== Your assignment ==
Give only the number of lines in these records that include "stopped".

== Material shown ==
/-- Applies the shadow settings for a command (R134). -/
def State.settle? (s : State) (c : Cmd) (n : Nat) : State :=
  match s.applySettings n with
  | (some s, _) => (((s.complete c .ok 0 0 0).release .a n).release .b n).sweepCommitted
  | (none, s) => s.fail c .invalidField

/-- FN_CONTROL ENABLE. -/
def execFnControlEnable (tag : Nat) (s : State) : Host.Outcome State Fault Refusal :=
  match s.fnCmd tag 1 with
  | none => .next s
  | some (c, n) => if (s.tenant n).state = .disabled then .next (s.settle? c n) else .next (s.complete c .ok 0 0 0)

/-- FN_CONTROL DISABLE: a tenant reset without NOTIFY; the error log is emptied, its numbers go on (03 R92), and the Sieve
region is freed (09 R321). Containers are kept. -/
def execFnControlDisable (tag : Nat) (s : State) : Host.Outcome State Fault Refusal :=
  match s.fnCmd tag 2 with
  | none => .next s
  | some (_, n) =>
    let s := (s.launch tag).tenantReset n false
    .next ((s.modTenant n fun t => { t with
      state := .disabled, errors := [], resetWait := some tag }).dropRegion n)

/-- FN_CONTROL STOP (R132). -/
def execFnControlStop (tag : Nat) (s : State) : Host.Outcome State Fault Refusal :=
  match s.fnCmd tag 3 with
  | none => .next s
  | some (c, n) => match (s.tenant n).state with
    | .disabled => .next (s.fail c .invalidField)
    | .stopped => .next (s.complete c .ok 0 0 0)
    | .running => .next ((s.launch tag).modTenant n fun t => { t with state := .stopped, stopWait := some tag })

/-- FN_CONTROL RESTART (R134). -/
def execFnControlRestart (tag : Nat) (s : State) : Host.Outcome State Fault Refusal :=
  match s.fnCmd tag 4 with
  | none => .next s
  | some (c, n) => if (s.tenant n).state = .stopped then .next (s.settle? c n) else .next (s.fail c .invalidField)

/-- FN_CONTROL RESET (03 R105 to R107). -/
def execFnControlReset (tag : Nat) (s : State) : Host.Outcome State Fault Refusal :=
  match s.fnCmd tag 5 with
  | none => .next s
  | some (c, n) =>
    if (s.tenant n).state = .disabled then .next (s.complete c .ok 0 0 0)
    else
      let s := s.launch tag
      let s := if c.pkt.fld 27 1 = 2 then s.tenantReset n (bitOf c.pkt.aux 0) else s.pathReset (portOf (c.pkt.fld 27 1)) n
      .next (s.modTenant n fun t => { t with resetWait := some tag })

/-- The ports that an FN_CONTROL waits for. -/
def Cmd.resetPorts (c : Cmd) : List Port :=
  if c.pkt.fld 26 1 = 5 ∧ c.pkt.fld 27 1 < 2 then [portOf (c.pkt.fld 27 1)] else [.a, .b]

/-- PATH_RESET_COMPLETE (R126): the reset of a function on a port is complete, and an FN_CONTROL that waited for it is
answered. -/
def execPathResetComplete (port : Port) (fn : Nat) (s : State) : Host.Outcome State Fault Refusal :=
  if (s.fp port fn).resetting && !s.resetBusy port fn then
    let s := s.modFp port fn fun p => { p with resetting := false }
    match (s.tenant fn).resetWait with
    | none => .next s
    | some tag => match s.cmd? tag with
      | none => .next (s.modTenant fn fun t => { t with resetWait := none })
      | some c =>
        if c.resetPorts.any fun p => (s.fp p fn).resetting then .next s
        else .next ((s.modTenant fn fun t => { t with resetWait := none }).complete c .ok 0 0 0)
  else .next s

/-- TENANT_STOP_DRAINED (R131): no started command of the tenant is left (03 R513). -/
def execTenantStopDrained (tenant : Nat) (s : State) : Host.Outcome State Fault Refusal :=
  match (s.tenant tenant).stopWait with
  | none => .next s
  | some tag =>
    if s.cmds.any fun c => c.fn == tenant && c.started && c.pkt.opcode != 0x06 then .next s
    else
      let s := s.modTenant tenant fun t => { t with stopWait := none }
      match s.cmd? tag with
      | some c => .next (s.complete c .ok 0 0 0)
      | none => .next s

/-! ## Containers (R142, R144) -/

/-- A container command ready to run: its tenant and container number. -/
def State.boxCmd (s : State) (tag op : Nat) : Option (Cmd × Nat × Nat) :=
  (s.ready tag op).map fun c => (c, c.pkt.fld 24 2, c.pkt.fld 26 1)

/-- Is a delete record of a container on its way? -/
def State.deleting (s : State) (tenant box : Nat) (k : RecordKind) : Bool :=
  s.records.any fun r => r.tenant == tenant && r.container == box && r.kind == k && !r.durable

/-- SPACE_CREATE. A space created again keeps its commit counter (R144). -/
def execSpaceCreate (tag : Nat) (s : State) : Host.Outcome State Fault Refusal :=
  match s.boxCmd tag 0xF1 with
  | none => .next s
  | some (c, n, sp) =>
    if bitOf c.pkt.aux 0 ≠ (s.space? n sp).isSome then .next (s.fail c .invalidField)
    else
      let s := s.modTenant n fun t => { t with
        spaces := t.spaces.upd sp (⟨false, 0, 0, 0, false⟩ : Space) fun x =>
          { x with live := true, byteQuota := c.pkt.fld 32 8, objectQuota := c.pkt.fld 40 8 } }
      .next (s.complete c .ok 0 0 0)

/-- SPACE_DELETE: commits whose records are not durable fail at once; the space goes, and the reply is posted, when the
delete record is durable (R144). -/
def execSpaceDelete (tag : Nat) (s : State) : Host.Outcome State Fault Refusal :=
  match s.boxCmd tag 0xF2 with
  | none => .next s
  | some (c, n, sp) =>
    if (s.space? n sp).isNone || s.deleting n sp .spaceDelete then .next (s.fail c .containerUnknown)
    else
      let s := (s.launch tag).failSpaceCommits n sp
      match s.takeSeq.2.addRecord tag n sp .spaceDelete s.takeSeq.1 with
      | some s => .next s.pumpGroup
      | none => .next ((s.undelete n sp).fail c .writeFailed)

/-- The blocks of every namespace of the device. -/
def State.nsBlocks (s : State) : Nat := s.tenants.foldl (fun a t => t.2.nss.foldl (fun b n => b + n.2.size) a) 0

/-- NS_CREATE: 32 TB in all at most (02 R28). -/
def execNsCreate (tag : Nat) (s : State) : Host.Outcome State Fault Refusal :=
  match s.boxCmd tag 0xF3 with
  | none => .next s
  | some (c, n, ns) =>
    let old := ((s.ns? n ns).map Namespace.size).getD 0
    let size := c.pkt.fld 32 8
    if bitOf c.pkt.aux 0 ≠ (s.ns? n ns).isSome ∨ size < old then .next (s.fail c .invalidField)
    else if s.nsBlocks - old + size > 7812500000 then .next (s.failCheck c .namespaceLimit 9 0xFFFF)
    else
      let s := s.modTenant n fun t => { t with nss := t.nss.upd ns (⟨0, [], []⟩ : Namespace) fun x => { x with size := size } }
      .next (s.complete c .ok 0 0 0)

/-- NS_DELETE: the namespace goes, and the reply is posted, when the delete record is durable. -/
def execNsDelete (tag : Nat) (s : State) : Host.Outcome State Fault Refusal :=
  match s.boxCmd tag 0xF4 with
  | none => .next s
  | some (c, n, ns) =>
    if (s.ns? n ns).isNone || s.deleting n ns .nsDelete then .next (s.fail c .containerUnknown)
    else
      let s := s.launch tag
      match s.takeSeq.2.addRecord tag n ns .nsDelete s.takeSeq.1 with
      | some s => .next s
      | none => .next (s.fail c .writeFailed)

/-! ## Dirty-page log (R147, R150) -/

/-- A DIRTY_LOG of an operation, ready to run, and its tenant. -/
def State.dlogCmd (s : State) (tag op : Nat) : Option (Cmd × Nat) :=
  ((s.ready tag 0xF9).filter fun c => c.pkt.aux == op).map fun c => (c, c.pkt.fld 24 2)

/-- DIRTY_LOG START: the ring starts empty, at index 0; FN_DLOG_HEAD is function 0's to set. -/
def execDirtyLogStart (tag : Nat) (s : State) : Host.Outcome State Fault Refusal :=
  match s.dlogCmd tag 0 with
  | none => .next s
  | some (c, n) =>
    if (s.tenant n).dlog.on then .next (s.fail c .invalidField)
    else
      let s := s.modTenant n fun t => { t with dlog := { t.dlog with
        on := true, port := c.port, base := c.pkt.fld 32 8, log2 := c.pkt.fld 26 1, written := 0, since := 0, dropped := false } }
      .next (s.complete c .ok 0 0 0)

/-- DIRTY_LOG STOP. -/
def execDirtyLogStop (tag : Nat) (s : State) : Host.Outcome State Fault Refusal :=
  match s.dlogCmd tag 1 with
  | none => .next s
  | some (c, n) =>
    if !(s.tenant n).dlog.on then .next (s.fail c .invalidField)
    else .next ((s.modTenant n fun t => { t with dlog := { t.dlog with on := false } }).complete c .ok 0 0 0)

== Output for this task ==
3